» Problem to work on: The entries below contain a stretch that opens with the line containing "not come count" and closes with the line containing "or uncorrectable? -/"; set down that stretch exactly, both ends included, and nothing else.

» Supplied material:
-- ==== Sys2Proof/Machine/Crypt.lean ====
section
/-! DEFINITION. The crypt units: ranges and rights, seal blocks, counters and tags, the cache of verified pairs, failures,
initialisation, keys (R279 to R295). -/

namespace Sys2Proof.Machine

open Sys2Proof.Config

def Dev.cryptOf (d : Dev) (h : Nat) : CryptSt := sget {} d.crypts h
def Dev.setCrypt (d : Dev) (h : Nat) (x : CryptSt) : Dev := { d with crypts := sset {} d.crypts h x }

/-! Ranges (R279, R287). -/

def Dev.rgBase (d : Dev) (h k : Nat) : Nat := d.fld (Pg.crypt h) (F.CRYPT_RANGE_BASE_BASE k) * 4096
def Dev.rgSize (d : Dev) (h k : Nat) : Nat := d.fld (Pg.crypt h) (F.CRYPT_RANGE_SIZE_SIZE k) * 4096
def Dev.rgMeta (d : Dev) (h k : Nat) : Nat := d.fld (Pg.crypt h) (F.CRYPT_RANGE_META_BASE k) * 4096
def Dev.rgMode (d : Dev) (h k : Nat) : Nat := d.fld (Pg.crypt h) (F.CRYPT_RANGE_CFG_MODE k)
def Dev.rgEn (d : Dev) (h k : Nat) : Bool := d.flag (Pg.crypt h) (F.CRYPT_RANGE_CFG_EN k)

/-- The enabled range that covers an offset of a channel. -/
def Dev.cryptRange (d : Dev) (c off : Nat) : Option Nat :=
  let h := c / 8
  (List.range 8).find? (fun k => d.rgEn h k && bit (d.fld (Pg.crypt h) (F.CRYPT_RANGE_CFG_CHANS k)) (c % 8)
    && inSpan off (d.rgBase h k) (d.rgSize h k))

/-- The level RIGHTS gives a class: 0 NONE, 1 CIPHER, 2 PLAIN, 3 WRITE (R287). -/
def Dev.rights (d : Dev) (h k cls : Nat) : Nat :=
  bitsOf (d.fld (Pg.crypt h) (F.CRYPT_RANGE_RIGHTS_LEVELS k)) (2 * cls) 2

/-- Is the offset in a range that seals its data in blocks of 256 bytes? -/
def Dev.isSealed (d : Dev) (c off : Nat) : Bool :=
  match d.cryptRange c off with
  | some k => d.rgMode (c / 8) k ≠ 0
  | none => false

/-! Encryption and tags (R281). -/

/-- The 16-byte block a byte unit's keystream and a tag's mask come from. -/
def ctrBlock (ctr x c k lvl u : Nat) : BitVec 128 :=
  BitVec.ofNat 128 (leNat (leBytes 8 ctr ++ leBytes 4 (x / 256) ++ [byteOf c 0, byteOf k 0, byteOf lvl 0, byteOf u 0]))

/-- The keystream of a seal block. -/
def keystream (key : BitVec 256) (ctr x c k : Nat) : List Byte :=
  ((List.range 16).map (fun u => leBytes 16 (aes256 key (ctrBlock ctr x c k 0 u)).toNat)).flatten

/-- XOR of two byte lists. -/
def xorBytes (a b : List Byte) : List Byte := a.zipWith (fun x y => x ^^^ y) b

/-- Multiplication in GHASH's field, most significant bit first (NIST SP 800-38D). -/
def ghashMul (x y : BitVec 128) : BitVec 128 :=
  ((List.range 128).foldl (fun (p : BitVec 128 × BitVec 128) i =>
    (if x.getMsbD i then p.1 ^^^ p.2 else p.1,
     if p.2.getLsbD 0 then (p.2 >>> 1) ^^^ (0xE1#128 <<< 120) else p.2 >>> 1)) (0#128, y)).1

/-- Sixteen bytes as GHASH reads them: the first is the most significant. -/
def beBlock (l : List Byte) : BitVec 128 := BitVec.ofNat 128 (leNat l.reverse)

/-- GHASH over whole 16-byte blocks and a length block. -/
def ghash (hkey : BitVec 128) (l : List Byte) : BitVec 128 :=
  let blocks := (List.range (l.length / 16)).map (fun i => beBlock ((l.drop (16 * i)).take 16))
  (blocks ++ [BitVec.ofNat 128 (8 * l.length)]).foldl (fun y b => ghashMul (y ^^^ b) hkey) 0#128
---
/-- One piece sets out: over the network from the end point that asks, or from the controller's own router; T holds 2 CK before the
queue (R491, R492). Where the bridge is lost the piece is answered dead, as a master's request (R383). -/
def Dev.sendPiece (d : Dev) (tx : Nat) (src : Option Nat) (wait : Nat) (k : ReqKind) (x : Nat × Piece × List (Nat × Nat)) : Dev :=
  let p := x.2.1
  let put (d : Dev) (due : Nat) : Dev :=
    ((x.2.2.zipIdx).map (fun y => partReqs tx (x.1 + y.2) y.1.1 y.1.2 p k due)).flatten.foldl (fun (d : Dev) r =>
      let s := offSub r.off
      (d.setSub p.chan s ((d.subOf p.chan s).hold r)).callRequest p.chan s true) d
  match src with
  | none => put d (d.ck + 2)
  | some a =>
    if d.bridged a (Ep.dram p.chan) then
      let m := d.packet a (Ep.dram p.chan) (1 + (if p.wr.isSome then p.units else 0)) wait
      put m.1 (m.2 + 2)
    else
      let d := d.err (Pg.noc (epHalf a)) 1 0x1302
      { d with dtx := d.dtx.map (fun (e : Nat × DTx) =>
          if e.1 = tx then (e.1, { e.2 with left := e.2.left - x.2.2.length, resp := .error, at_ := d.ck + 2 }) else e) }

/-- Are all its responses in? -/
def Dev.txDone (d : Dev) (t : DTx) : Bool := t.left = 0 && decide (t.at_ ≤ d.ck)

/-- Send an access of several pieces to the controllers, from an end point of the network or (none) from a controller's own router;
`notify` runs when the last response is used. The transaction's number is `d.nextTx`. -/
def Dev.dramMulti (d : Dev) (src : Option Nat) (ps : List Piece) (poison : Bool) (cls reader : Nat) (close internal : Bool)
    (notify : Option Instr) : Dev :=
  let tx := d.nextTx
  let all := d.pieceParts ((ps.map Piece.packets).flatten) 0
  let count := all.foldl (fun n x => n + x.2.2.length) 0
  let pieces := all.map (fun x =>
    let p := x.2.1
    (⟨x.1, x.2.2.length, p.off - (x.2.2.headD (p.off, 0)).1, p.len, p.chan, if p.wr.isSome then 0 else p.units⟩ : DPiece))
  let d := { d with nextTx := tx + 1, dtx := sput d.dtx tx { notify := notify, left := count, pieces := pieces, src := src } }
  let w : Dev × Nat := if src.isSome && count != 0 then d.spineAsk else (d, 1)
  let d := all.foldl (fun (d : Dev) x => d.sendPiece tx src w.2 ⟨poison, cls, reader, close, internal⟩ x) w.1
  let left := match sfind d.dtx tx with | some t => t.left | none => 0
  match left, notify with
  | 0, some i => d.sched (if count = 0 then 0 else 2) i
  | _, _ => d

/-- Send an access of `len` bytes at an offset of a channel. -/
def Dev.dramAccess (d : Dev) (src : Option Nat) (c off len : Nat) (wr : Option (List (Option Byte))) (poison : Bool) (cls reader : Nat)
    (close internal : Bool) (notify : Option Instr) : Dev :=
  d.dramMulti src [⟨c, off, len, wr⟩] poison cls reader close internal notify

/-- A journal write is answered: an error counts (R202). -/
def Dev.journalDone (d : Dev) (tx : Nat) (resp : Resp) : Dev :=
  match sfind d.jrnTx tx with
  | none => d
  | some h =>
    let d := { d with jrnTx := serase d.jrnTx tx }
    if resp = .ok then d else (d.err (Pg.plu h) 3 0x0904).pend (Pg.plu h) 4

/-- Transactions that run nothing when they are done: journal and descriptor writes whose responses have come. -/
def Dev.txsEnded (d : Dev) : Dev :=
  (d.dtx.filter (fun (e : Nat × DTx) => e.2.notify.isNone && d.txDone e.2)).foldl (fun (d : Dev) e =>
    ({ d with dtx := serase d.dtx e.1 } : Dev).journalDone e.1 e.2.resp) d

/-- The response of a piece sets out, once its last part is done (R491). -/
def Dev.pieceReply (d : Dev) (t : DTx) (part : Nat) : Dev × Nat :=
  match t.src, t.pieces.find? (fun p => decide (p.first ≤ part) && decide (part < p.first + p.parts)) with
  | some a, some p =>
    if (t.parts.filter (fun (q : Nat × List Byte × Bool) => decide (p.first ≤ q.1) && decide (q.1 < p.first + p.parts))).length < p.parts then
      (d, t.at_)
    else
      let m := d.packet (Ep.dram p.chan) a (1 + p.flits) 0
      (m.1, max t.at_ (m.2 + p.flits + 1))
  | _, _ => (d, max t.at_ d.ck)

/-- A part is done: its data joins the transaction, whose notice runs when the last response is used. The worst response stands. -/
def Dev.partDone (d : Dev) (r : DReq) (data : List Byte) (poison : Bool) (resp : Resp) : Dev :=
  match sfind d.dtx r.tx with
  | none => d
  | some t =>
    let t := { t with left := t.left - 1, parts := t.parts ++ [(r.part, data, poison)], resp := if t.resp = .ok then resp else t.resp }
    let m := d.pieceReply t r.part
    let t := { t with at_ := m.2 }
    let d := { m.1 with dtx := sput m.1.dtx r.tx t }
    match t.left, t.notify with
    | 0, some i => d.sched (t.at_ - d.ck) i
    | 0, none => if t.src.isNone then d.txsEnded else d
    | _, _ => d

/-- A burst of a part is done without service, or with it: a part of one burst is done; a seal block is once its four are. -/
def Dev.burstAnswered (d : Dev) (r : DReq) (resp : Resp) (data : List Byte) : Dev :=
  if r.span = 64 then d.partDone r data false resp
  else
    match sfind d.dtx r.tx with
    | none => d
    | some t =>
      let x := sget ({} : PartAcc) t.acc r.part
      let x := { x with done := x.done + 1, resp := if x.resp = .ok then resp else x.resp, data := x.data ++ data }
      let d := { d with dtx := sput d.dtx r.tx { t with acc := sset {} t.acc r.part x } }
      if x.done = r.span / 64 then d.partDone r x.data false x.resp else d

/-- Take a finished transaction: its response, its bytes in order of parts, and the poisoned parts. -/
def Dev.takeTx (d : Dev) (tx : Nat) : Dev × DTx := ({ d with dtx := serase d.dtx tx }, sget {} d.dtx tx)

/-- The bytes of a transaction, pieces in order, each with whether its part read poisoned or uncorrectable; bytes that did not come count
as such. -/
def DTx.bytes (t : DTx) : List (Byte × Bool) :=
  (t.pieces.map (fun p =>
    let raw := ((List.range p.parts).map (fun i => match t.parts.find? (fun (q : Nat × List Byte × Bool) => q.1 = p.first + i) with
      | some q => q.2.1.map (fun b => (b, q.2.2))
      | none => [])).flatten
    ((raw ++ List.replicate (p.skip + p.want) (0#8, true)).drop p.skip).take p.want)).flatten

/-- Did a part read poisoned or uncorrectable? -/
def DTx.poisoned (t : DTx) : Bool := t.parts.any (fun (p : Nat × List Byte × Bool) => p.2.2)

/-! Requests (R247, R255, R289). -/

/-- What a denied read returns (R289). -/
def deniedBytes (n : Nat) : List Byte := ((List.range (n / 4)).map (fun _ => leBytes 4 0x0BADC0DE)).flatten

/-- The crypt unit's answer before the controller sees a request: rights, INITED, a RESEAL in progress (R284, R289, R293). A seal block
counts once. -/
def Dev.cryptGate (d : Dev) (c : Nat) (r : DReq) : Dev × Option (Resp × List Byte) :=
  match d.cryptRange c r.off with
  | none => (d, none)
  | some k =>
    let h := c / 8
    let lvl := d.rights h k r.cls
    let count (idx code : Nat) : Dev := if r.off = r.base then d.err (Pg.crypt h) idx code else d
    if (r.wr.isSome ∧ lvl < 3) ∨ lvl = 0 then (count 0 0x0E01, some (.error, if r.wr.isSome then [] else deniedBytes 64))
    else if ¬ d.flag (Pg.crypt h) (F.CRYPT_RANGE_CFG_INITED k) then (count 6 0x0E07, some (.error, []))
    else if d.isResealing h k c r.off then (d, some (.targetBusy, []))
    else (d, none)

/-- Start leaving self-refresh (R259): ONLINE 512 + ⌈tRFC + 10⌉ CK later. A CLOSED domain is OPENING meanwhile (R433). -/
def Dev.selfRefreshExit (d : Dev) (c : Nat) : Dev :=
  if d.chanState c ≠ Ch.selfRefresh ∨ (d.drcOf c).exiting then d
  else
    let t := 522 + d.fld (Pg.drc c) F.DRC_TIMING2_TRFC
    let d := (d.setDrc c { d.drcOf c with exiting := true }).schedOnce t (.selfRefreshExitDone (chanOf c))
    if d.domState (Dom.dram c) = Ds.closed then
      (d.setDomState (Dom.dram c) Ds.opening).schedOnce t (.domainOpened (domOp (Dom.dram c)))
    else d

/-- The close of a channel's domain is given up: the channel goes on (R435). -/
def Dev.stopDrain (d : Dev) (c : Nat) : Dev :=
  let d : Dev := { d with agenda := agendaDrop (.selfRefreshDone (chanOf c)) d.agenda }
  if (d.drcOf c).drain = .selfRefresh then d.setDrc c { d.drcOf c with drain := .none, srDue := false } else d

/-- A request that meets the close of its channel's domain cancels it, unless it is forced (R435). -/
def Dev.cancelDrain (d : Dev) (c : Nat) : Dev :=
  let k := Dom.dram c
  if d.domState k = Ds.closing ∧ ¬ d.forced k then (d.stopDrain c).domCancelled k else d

» Solution to this task:
/-- The bytes of a transaction, pieces in order, each with whether its part read poisoned or uncorrectable; bytes that did not come count
as such. -/
def DTx.bytes (t : DTx) : List (Byte × Bool) :=
  (t.pieces.map (fun p =>
    let raw := ((List.range p.parts).map (fun i => match t.parts.find? (fun (q : Nat × List Byte × Bool) => q.1 = p.first + i) with
      | some q => q.2.1.map (fun b => (b, q.2.2))
      | none => [])).flatten
    ((raw ++ List.replicate (p.skip + p.want) (0#8, true)).drop p.skip).take p.want)).flatten

/-- Did a part read poisoned or uncorrectable? -/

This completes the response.